• **WHAT IS NEEDED**
Report every line in the listing that contains the string "fields".

• **MATERIAL TO PROCESS**
-.-.-

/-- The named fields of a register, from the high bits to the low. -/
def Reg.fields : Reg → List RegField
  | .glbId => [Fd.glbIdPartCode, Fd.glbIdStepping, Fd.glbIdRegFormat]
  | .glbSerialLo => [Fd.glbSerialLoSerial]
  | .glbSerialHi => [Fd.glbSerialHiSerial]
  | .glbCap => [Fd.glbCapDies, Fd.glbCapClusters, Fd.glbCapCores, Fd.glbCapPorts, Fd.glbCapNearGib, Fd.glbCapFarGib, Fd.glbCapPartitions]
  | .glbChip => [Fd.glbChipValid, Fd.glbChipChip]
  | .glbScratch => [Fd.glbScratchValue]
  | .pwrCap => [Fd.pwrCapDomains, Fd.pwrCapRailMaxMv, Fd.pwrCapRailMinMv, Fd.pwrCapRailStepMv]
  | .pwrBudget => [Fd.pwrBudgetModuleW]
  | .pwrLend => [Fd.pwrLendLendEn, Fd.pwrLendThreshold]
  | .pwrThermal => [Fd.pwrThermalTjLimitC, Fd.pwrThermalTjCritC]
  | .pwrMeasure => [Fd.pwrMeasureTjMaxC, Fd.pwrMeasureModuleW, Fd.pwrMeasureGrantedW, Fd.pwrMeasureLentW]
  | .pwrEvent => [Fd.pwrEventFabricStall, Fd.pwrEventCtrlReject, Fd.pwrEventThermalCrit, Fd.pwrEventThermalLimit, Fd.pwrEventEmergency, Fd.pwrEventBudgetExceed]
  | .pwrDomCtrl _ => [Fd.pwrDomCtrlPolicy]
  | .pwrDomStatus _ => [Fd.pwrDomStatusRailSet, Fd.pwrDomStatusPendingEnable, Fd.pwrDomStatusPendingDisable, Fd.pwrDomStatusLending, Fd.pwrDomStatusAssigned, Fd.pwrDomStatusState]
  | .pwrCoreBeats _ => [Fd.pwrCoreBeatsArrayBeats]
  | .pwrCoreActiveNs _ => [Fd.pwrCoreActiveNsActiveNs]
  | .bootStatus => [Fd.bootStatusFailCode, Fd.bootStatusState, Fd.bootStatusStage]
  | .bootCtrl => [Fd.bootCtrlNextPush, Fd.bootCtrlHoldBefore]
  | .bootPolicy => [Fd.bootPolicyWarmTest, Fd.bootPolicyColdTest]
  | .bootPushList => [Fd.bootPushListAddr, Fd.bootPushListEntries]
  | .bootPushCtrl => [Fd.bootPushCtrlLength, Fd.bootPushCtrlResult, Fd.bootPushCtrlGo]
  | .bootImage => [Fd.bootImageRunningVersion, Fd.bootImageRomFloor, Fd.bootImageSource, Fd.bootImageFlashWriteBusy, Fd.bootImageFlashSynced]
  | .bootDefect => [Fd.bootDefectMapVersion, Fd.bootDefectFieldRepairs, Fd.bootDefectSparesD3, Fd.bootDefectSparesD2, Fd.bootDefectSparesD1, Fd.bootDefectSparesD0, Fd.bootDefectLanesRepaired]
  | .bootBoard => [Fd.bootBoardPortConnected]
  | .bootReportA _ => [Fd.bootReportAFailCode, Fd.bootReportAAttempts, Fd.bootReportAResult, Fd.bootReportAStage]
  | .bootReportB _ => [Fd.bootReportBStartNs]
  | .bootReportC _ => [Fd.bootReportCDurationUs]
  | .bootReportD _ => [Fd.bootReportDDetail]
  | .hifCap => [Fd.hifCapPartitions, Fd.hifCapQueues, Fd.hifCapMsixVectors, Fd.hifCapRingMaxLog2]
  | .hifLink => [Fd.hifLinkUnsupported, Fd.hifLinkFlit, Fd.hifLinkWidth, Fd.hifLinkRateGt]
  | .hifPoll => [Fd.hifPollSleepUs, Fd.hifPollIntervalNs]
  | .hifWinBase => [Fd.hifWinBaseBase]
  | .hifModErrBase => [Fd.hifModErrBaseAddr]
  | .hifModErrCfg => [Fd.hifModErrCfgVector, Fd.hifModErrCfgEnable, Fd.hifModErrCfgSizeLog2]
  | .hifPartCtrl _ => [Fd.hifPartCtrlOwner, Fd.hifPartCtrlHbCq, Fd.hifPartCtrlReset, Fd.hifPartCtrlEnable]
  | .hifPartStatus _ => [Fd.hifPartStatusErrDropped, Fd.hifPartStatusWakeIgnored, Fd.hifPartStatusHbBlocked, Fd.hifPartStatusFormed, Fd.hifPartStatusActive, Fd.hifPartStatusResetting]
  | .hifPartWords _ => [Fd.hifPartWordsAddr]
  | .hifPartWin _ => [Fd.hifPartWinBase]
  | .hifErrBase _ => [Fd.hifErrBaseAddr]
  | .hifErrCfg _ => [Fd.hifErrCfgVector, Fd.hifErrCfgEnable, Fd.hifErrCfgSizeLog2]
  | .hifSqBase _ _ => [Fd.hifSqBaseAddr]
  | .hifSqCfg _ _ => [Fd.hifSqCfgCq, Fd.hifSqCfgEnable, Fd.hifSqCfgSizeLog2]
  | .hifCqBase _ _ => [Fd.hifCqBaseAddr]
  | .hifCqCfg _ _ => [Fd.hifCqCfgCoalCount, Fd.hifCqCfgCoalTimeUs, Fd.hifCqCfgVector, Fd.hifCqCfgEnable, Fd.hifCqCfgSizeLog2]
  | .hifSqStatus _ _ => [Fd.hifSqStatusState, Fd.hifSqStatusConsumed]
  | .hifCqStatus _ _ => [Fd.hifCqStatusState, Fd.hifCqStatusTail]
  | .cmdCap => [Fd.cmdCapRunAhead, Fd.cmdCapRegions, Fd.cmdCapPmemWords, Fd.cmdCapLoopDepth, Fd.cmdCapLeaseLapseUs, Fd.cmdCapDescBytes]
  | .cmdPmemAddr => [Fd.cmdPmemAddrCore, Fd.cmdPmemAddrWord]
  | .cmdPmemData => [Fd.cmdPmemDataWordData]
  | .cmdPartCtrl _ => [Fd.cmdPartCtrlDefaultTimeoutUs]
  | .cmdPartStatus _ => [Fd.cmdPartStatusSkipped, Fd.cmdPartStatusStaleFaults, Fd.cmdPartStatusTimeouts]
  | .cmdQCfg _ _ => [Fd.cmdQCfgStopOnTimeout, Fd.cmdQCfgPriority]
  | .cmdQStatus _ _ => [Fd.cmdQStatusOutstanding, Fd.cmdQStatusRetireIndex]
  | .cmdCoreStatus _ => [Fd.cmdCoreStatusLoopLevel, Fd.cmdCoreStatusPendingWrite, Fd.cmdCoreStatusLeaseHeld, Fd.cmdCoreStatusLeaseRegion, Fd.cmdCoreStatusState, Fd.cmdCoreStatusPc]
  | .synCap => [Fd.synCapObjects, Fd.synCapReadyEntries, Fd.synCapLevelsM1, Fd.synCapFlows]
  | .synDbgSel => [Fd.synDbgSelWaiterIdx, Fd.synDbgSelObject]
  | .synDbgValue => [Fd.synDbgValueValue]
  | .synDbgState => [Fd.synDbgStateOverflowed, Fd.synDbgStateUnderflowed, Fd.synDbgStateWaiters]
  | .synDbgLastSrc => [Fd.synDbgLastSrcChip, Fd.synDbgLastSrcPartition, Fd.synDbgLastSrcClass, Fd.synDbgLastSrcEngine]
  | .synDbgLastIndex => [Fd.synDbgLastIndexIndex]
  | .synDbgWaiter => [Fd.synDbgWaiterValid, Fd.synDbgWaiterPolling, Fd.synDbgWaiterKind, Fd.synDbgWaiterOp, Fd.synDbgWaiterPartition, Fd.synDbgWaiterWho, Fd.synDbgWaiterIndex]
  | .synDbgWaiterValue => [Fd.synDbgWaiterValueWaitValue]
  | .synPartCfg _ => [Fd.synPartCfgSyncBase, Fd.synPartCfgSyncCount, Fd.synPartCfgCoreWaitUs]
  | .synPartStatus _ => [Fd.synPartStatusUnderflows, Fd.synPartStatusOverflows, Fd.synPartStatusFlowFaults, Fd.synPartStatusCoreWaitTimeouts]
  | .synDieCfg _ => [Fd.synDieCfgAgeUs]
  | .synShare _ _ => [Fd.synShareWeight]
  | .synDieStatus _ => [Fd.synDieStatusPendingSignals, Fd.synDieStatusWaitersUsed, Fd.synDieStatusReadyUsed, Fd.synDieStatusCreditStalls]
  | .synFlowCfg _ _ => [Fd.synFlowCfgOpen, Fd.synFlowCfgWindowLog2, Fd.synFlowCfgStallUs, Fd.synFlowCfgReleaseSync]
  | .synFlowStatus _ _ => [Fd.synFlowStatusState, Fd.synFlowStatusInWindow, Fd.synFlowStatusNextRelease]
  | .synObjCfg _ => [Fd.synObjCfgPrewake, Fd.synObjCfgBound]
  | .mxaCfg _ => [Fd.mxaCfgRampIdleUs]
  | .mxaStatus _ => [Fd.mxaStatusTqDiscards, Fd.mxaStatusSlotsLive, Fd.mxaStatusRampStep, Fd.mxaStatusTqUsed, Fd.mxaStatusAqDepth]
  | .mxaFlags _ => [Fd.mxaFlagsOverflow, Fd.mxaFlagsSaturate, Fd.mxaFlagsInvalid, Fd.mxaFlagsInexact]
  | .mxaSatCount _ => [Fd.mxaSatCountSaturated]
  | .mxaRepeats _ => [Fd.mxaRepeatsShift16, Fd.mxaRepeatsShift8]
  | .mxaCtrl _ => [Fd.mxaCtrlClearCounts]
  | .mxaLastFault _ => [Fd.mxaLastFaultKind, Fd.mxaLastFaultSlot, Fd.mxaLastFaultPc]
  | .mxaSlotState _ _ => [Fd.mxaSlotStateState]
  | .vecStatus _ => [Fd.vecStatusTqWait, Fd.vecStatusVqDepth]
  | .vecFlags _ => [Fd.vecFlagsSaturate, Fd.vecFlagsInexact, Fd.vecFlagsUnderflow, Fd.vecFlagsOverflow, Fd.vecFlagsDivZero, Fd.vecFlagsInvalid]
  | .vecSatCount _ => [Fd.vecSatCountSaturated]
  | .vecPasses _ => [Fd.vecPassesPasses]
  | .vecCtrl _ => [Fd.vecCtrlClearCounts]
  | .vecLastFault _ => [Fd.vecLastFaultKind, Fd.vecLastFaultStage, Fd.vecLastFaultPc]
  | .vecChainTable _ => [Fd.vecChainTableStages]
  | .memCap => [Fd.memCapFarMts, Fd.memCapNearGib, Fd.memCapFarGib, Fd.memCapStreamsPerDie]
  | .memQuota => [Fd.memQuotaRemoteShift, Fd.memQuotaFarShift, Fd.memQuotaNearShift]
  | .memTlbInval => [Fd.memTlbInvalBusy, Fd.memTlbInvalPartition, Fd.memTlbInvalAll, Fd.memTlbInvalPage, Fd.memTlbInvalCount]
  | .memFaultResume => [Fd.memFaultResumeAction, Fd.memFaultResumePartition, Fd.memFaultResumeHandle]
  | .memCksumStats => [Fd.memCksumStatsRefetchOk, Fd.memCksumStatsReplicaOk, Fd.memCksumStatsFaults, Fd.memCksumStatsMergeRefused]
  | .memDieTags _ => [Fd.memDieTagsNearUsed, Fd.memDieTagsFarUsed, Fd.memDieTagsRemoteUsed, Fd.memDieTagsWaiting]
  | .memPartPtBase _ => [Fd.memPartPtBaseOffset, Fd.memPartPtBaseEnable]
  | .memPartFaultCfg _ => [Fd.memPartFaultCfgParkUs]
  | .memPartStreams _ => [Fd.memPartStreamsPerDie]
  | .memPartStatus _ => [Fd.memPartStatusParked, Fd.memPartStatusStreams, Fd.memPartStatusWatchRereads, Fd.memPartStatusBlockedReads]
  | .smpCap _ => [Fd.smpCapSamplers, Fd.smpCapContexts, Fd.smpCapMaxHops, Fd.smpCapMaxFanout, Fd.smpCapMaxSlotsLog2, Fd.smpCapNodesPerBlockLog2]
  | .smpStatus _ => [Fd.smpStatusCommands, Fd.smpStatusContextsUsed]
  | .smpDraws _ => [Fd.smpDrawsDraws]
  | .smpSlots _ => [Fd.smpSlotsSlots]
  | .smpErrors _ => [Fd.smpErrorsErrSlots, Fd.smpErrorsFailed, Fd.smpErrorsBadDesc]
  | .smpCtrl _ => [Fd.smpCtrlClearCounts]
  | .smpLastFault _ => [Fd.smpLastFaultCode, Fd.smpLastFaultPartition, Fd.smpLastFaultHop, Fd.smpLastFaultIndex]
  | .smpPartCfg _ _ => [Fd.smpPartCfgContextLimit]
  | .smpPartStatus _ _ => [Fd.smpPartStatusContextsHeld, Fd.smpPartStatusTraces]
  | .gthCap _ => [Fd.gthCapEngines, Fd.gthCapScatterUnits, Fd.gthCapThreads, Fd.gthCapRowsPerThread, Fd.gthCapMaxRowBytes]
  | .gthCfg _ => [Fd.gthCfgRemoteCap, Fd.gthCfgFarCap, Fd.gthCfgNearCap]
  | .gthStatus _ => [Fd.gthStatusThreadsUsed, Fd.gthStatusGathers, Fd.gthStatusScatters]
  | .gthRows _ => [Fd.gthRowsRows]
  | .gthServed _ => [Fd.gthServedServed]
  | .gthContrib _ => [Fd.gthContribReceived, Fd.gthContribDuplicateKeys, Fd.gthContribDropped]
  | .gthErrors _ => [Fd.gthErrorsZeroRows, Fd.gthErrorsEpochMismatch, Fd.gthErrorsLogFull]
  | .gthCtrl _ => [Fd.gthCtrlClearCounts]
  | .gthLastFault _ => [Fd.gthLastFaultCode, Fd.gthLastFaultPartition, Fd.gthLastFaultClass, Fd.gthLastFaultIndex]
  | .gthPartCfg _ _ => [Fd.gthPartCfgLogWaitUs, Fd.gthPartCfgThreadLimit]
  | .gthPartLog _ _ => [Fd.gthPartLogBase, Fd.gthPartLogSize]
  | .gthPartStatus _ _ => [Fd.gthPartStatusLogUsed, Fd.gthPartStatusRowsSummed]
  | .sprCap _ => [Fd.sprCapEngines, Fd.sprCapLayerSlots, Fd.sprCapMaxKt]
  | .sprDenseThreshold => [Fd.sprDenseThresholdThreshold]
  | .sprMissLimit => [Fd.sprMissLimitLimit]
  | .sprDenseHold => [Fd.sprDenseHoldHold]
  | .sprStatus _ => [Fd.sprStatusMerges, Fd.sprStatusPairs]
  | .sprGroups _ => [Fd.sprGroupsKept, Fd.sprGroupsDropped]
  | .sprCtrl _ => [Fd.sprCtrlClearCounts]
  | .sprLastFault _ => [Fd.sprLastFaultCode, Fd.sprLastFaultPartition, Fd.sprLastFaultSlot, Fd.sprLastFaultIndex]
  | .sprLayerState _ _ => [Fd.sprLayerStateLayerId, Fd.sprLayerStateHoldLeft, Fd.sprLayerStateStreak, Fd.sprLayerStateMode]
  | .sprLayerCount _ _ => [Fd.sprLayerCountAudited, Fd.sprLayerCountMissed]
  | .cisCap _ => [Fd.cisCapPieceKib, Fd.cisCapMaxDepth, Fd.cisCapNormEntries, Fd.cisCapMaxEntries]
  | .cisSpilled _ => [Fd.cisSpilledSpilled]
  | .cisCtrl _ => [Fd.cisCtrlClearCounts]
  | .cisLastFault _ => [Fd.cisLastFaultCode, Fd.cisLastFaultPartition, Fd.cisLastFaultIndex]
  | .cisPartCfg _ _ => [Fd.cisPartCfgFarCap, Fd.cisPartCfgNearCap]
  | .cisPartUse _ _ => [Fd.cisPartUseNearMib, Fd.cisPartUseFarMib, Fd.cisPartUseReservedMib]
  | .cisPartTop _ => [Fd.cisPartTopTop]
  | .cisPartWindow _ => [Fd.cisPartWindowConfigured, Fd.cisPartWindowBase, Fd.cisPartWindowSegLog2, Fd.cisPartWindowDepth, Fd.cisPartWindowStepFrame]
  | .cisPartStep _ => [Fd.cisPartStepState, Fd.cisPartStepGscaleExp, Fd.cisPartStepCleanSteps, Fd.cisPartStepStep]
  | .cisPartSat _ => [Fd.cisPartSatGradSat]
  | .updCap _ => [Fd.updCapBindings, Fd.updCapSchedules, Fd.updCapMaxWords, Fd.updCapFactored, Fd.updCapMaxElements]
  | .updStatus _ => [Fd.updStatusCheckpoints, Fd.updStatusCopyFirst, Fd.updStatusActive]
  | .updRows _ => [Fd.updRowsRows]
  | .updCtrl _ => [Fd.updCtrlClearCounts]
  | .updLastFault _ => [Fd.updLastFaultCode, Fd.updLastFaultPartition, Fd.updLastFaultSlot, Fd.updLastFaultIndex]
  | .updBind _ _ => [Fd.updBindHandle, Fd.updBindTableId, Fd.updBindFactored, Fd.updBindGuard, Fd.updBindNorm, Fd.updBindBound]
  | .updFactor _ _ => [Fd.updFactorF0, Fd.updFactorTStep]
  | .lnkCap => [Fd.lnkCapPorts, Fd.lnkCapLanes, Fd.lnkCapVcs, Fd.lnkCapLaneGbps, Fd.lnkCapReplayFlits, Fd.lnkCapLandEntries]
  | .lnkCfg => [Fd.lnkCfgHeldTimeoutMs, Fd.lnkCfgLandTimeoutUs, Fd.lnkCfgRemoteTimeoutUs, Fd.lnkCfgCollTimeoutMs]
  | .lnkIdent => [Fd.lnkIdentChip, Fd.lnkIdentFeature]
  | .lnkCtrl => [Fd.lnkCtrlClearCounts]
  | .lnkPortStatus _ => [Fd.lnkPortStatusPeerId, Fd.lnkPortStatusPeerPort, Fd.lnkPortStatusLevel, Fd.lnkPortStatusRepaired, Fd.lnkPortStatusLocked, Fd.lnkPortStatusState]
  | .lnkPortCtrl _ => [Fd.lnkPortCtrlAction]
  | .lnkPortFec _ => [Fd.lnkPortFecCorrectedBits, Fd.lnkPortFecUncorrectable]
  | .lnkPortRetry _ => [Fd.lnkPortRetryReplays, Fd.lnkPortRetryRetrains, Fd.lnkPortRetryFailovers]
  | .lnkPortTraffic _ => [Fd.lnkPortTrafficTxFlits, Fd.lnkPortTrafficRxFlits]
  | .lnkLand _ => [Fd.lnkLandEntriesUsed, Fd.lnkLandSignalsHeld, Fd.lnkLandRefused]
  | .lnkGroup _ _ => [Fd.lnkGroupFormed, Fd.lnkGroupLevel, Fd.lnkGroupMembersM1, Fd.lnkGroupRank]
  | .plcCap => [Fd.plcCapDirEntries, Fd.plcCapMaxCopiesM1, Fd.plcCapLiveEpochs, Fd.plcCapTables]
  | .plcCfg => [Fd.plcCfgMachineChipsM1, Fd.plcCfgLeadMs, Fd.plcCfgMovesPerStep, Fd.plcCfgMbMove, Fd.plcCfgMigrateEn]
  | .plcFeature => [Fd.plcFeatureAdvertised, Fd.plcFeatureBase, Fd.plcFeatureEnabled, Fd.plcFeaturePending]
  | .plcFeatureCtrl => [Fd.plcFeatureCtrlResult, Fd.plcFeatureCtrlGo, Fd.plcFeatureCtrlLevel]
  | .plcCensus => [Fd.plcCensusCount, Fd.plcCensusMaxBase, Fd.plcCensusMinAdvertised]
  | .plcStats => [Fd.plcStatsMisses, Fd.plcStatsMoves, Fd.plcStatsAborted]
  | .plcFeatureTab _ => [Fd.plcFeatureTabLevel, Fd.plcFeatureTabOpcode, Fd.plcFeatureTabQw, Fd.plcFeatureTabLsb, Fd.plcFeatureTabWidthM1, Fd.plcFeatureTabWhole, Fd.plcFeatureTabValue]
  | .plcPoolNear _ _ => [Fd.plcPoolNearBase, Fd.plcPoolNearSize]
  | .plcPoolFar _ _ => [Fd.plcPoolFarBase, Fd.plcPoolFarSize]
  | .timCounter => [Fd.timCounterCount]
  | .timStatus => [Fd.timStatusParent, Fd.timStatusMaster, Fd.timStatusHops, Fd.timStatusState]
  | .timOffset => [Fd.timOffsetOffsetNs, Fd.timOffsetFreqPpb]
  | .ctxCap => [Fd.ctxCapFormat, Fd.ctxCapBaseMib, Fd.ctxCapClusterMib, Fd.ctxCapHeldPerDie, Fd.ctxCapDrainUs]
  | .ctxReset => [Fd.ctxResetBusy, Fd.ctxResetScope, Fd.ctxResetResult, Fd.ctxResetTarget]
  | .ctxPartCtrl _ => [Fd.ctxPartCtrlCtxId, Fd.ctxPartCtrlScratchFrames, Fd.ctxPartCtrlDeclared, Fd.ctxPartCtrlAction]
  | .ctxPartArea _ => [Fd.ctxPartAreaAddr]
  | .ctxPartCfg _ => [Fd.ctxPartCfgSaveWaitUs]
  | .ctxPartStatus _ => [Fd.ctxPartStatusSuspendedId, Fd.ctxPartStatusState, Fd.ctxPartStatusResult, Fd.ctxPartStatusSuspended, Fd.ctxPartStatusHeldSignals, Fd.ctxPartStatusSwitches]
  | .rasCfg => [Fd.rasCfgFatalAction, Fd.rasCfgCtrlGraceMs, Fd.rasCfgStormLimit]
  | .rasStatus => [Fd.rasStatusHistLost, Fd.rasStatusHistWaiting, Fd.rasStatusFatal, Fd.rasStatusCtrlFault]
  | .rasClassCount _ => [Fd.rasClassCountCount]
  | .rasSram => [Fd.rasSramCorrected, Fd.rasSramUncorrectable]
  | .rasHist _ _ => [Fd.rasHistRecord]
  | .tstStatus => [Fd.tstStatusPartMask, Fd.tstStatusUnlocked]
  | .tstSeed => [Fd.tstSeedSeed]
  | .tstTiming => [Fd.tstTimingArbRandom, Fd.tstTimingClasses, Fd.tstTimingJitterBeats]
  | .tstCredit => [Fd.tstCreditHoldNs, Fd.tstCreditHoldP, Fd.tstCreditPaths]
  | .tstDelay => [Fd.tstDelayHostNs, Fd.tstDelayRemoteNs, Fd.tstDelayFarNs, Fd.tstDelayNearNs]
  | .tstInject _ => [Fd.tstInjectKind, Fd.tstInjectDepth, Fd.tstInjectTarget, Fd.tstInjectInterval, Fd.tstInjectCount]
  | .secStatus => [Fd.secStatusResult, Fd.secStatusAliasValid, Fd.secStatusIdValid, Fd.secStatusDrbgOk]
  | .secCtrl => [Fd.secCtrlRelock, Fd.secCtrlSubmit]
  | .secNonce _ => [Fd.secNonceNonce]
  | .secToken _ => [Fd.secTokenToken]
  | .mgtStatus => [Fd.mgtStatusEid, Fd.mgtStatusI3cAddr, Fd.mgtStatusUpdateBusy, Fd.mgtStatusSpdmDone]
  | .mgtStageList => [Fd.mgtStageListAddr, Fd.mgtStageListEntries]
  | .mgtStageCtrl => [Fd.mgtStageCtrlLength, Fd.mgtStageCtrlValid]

-.-.-

• **RESPONSE BOX**
/-- The named fields of a register, from the high bits to the low. -/
def Reg.fields : Reg → List RegField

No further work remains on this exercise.